Expression and characterization of a recombinant Cry1Ac crystal protein with enhanced green fluorescent protein in acrystalliferous Bacillus thuringiensis

Summary Aims:  To investigate fusion expression between Bacillus thuringiensis crystal protein and a foreign protein, the expression of a fusion protein comprised of Cry1Ac, and enhanced green fluorescent protein (EGFP) in B. thuringiensis Cry − B strain was examined. Methods and Results:  The N‐terminal fusion expression of EGFP in Cry1Ac was attempted under the control of the native cry1Ac promoter. The EGFP gene was cloned into pProMu and named pProMu‐EGFP. The transformant, ProMu‐EGFP/CB produced parasporal inclusions that were of bipyramidal‐shaped crystals in size ranging from 200 to 300 nm.

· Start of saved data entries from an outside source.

-- ==== Sys2Proof/Safety.lean ====
section
/-! DEFINITION. What claims about steps are stated in: the parts of the state and when a command leaves every other part
alone, the canonical register file, and what one-time-programmable memory may do. -/

namespace Sys2Proof.Machine

/-! ### Canonical register file -/

/-- The register file lists rising addresses, and no word at its reset value (log entry 1). -/
def State.regsWf (s : State) : Prop :=
  s.regs.Pairwise (fun a b => a.1 < b.1) ∧ ∀ e ∈ s.regs, e.2 ≠ resetWord e.1

/-! ### Frames -/

/-- The parts of the state a command may change: a register or register array by its place and shape, every register, the
registers a kernel holds by itself (`fleet`), the FCP balls and the other pins, Hampers, scheduler instances, jobs of the
accelerator engines waiting and under way, or a field of the state. -/
inductive Part where
  | reg (base stride count : Nat) (wide : Bool)
  | regs | fleet | phase | timers | free | hold64 | pend64 | lastRead | pins | fcp | otp | mram | nor | links | cross | cmd | hampers | inst
  | jobs | busy | gnb | pse | tmb | fra | wpl | fpl | sec | stop | kern | split | dock | loops | mtr | ksv | hlt
  | evr | pfs | ldr | dbg
  deriving DecidableEq, Repr

/-- The register or array that holds a field. -/
def Fld.part (f : Fld) : Part := .reg f.base f.stride f.count f.wide

/-- Whether a part holds the register word at an address. -/
def Part.covers (p : Part) (a : Nat) : Prop :=
  match p with
  | .reg base stride count wide => ∃ i < count, a = base + stride * i ∨ (wide = true ∧ a = base + stride * i + 4)
  | .regs => True
  | .fleet => kernelWord a = true
  | _ => False

/-- `t` differs from `s` in no part outside `A`; the queue and the clock stand. -/
structure Frame (A : List Part) (s t : State) : Prop where
  pending  : t.pending = s.pending
  clk      : t.clk = s.clk
  word     : ∀ a, (∀ p ∈ A, ¬ p.covers a) → t.word a = s.word a
  phase    : .phase ∈ A ∨ t.phase = s.phase
  timers   : .timers ∈ A ∨ t.timers = s.timers
  free     : .free ∈ A ∨ t.free = s.free
  hold64   : .hold64 ∈ A ∨ t.hold64 = s.hold64
  pend64   : .pend64 ∈ A ∨ t.pend64 = s.pend64
  lastRead : .lastRead ∈ A ∨ t.lastRead = s.lastRead
  pins     : .pins ∈ A ∨ { t.pins with fcp := [] } = { s.pins with fcp := [] }
  fcp      : .fcp ∈ A ∨ t.pins.fcp = s.pins.fcp
  otp      : .otp ∈ A ∨ t.otp = s.otp
  mram     : .mram ∈ A ∨ t.mram = s.mram
  nor      : .nor ∈ A ∨ t.nor = s.nor
  links    : .links ∈ A ∨ t.links = s.links
  cross    : .cross ∈ A ∨ t.cross = s.cross
  cmd      : .cmd ∈ A ∨ t.cmd = s.cmd
  hampers  : .hampers ∈ A ∨ t.qsc.hampers = s.qsc.hampers
  inst     : .inst ∈ A ∨ t.qsc.inst = s.qsc.inst
  jobs     : .jobs ∈ A ∨ t.qsc.jobs = s.qsc.jobs
  busy     : .busy ∈ A ∨ t.qsc.busy = s.qsc.busy
  gnb      : .gnb ∈ A ∨ t.gnb = s.gnb
  pse      : .pse ∈ A ∨ t.pse = s.pse
  tmb      : .tmb ∈ A ∨ t.tmb = s.tmb
  fra      : .fra ∈ A ∨ t.fra = s.fra
  wpl      : .wpl ∈ A ∨ t.wpl = s.wpl
  fpl      : .fpl ∈ A ∨ t.fpl = s.fpl
  sec      : .sec ∈ A ∨ t.sec = s.sec
  stop     : .stop ∈ A ∨ t.stop = s.stop
  kern     : .kern ∈ A ∨ t.kern = s.kern
  split    : .split ∈ A ∨ t.split = s.split
  dock     : .dock ∈ A ∨ t.dock = s.dock
  loops    : .loops ∈ A ∨ t.loops = s.loops
  mtr      : .mtr ∈ A ∨ t.mtr = s.mtr
  ksv      : .ksv ∈ A ∨ t.ksv = s.ksv
  hlt      : .hlt ∈ A ∨ t.hlt = s.hlt
  evr      : .evr ∈ A ∨ t.evr = s.evr
  pfs      : .pfs ∈ A ∨ t.pfs = s.pfs
  ldr      : .ldr ∈ A ∨ t.ldr = s.ldr
  dbg      : .dbg ∈ A ∨ t.dbg = s.dbg

/-! ### What each command may change -/

/-- What recording an event may change: the collector's Hamper and report buffer, and the FCP balls where a port's output
follows. -/
def eventParts : List Part :=
    [.fcp, .hampers, .evr, F.QSC_HMP_STS_FILL.part, F.QSC_HMP_MAX_MAX.part, F.EVR_STS_BUFFERED.part,
    F.QSC_HMP_SEQ_SEQ.part, F.EVR_DROPPED_COUNT.part]

/-- What executing an opcode may change besides its own effect: its result (`cmd`), a class denial's count and event, and
the count of free values drawn. -/
def replyParts : List Part :=
    eventParts ++ [.free, .cmd, F.DEV_PKT_DENIED_COUNT.part]

/-- What raising a stop may change. -/
def stopParts : List Part :=
    eventParts ++ [.cross, .wpl, .stop, F.XCR_ISL_STS_CLK_OK.part, F.QSC_HMP_GAP_COUNT.part,
    F.WPL_DUTY_USED_MS.part, F.WPL_DUTY_RSV_MS.part, F.WPL_STOP_STS_IN_FORCE.part, F.WPL_STOP_SRC_SRC.part,
    F.WPL_STOP_SEQ_SEQ.part, F.WPL_STOP_COUNT_COUNT.part]

/-- What the kernels' taking of the inputs that wait may change. -/
def inputParts : List Part :=
    eventParts ++ [.free, .mram, .cross, .cmd, .tmb, .fra, .wpl, .fpl, .sec, .stop, .kern, .split, .hlt,
    F.XCR_ISL_STS_CLK_OK.part, F.QSC_HMP_STALE_COUNT.part, F.QSC_HMP_GAP_COUNT.part, F.WPL_DUTY_USED_MS.part,
    F.WPL_DUTY_RSV_MS.part, F.WPL_STOP_STS_IN_FORCE.part, F.WPL_STOP_SRC_SRC.part, F.WPL_STOP_SEQ_SEQ.part,
    F.WPL_STOP_COUNT_COUNT.part, F.FPL_PITCH_STS_FULL.part, F.FPL_PITCH_FREE_COUNT.part,
    F.FPL_PITCH_OWNED_COUNT.part, F.FPL_PITCH_PASSING_COUNT.part, F.FPL_PITCH_FROZEN_COUNT.part,
    F.FPL_PITCH_DENY_COUNT.part, F.FPL_HANDOVERS_COUNT.part, F.FPL_TASK_STS_USED.part,
    F.FPL_MACH_STS_STATE.part, F.FPL_MACH_PLAN_SENT.part, F.FPL_MACH_TASK_ACTIVE.part,
    F.FPL_MACH_PITCH_OWNED.part, F.SEC_AA_GAP_COUNT.part, F.SEC_AA_LOST_COUNT.part, F.SEC_EXCL_HIT_COUNT.part,
    F.SEC_MACH_STS_NEXT_EVT.part, F.SEC_MACH_MISMATCH_COUNT.part, F.HLT_STS_MAP_FULL.part,
    F.HLT_TW_STS_STEP.part]
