-- ==== Sys2Proof/Certificates/Slice0/Obligations.lean ====
section
/-! DEFINITION. The statements for the provers: what a step does, what commands keep and leave, the rules of the spec that
commands follow, and that every command completes, with its result. -/

open Sys2Proof Sys2Proof.Machine

/-- A step runs the command at the front of the queue. -/
def Obligations.StepRunsFrontCommand : Prop :=
  ∀ (c : Instr) (s : State), step { s with pending := c :: s.pending } = exec c s

/-- On an empty queue a microsecond of the model's own clock passes (log entry 2). -/
def Obligations.EmptyQueuePassesMicrosecond : Prop :=
  ∀ s : State, s.pending = [] → Runs (step s) fun t => t.pending = [] ∧
    (s.phase = .off ∨ (∃ w, s.phase = .held w) → t = s) ∧
    (s.phase = .starting ∨ s.phase = .running ∨ s.phase = .saving →
      if s.dbg.frozen then t = { s with dbg.frzUs := s.dbg.frzUs + 1 } else t.clk = s.clk + 1)

/-- Every command answers a next state, with the queue's rest and the clock as they were. -/
def Obligations.EveryCommandAnswersNextState : Prop :=
  ∀ (c : Instr) (s : State), Runs (exec c s) fun t => t.pending = s.pending ∧ t.clk = s.clk

/-- Each command leaves every part of the state it acts on, outside its list, unchanged; a fleet, section or fleet-axis opcode
acts on the state in which the kernels have taken the inputs that waited before it, which changes those parts alone. -/
def Obligations.CommandChangesOnlyItsParts : Prop :=
  (∀ (c : Instr) (s t : State), exec c s = .next t → Frame (touches c) (s.before c) t) ∧
    ∀ (c : Instr) (s : State), Frame inputParts s (s.before c)

/-- Every step keeps the register file canonical: rising addresses, no word at its reset value (log entry 1). -/
def Obligations.StepKeepsRegisterFileCanonical : Prop :=
  ∀ s t : State, s.regsWf → step s = .next t → t.regsWf

/-- A step only burns OTP, never lowers the version floor and never draws a free value twice (log entry 3). -/
def Obligations.StepOnlyBurnsOtpAndKeepsFloor : Prop :=
  ∀ s t : State, step s = .next t →
    s.otp.Grows t.otp ∧ s.mram.floor.toNat ≤ t.mram.floor.toNat ∧ s.free ≤ t.free

/-- The state right after reset: canonical, nothing pending, every register word at its Reset column. -/
def Obligations.ResetStateIsCanonical : Prop :=
  State.reset.regsWf ∧ State.reset.pending = [] ∧ (∀ a, State.reset.word a = resetWord a) ∧
    ∀ e ∈ resetValues, ∀ i < e.1.count, State.reset.get e.1 i = e.2

/-- While FRZ is asserted no command changes anything, but for the end of the freeze, a reset and the DBP port; the supply
monitors change the status and the pins of a VIO bank, or the supply's voltage, alone. FRZ is a ball of VIOD, so the loss of
that bank ends the freeze (log entry 59). -/
def Obligations.FrozenControllerExecutesNothing : Prop :=
  ∀ (c : Instr) (s : State), s.dbg.frozen = true →
    match c with
    | .freezeEnd | .vinBelow6v _ | .rstNAssert | .resetDeadline | .extest _ | .idcode | .samplePreload _ | .bypass _ | .snapAddr _
    | .snapData | .heind _ => True
    | .vioBankOutOfRange .d => Runs (exec c s) fun t => t.dbg.frozen = !(s.awake && s.bankOk .d)
    | .vioBankOutOfRange _ | .vioBankRecovered _ =>
      Runs (exec c s) fun t => Frame [.fcp, .dbg, F.PIN_VIO_STS_VIOA.part] s t ∧ t.dbg.frozen = true
    | .vinOver32v _ => Runs (exec c s) fun t => Frame [.pins, .dbg, F.PIN_SUPPLY_VIN_MV.part] s t ∧ t.dbg.frozen = true
    | _ => exec c s = .next s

The fusion protein was approximately 150 kDa and identified by the immunoblot analysis using a Cry1Ac antibody and also a GFP antibody. The LC 50 of the ProMu‐EGFP/CB was twofold higher when compared with that by the ProAc/CB. However, the crystal protein produced by the ProMu‐EGFP/CB was effective on Plutella xylostella larvae. Conclusions:  The ProMu‐EGFP/CB produced bipyramidal shaped and insecticidal crystals comprising fusion proteins. Significance and Impact of the Study:  Through the N‐terminal fusion expression of EGFP and Cry1Ac, expression and crystallization between the B. thuringiensis crystal protein and a foreign protein were validated.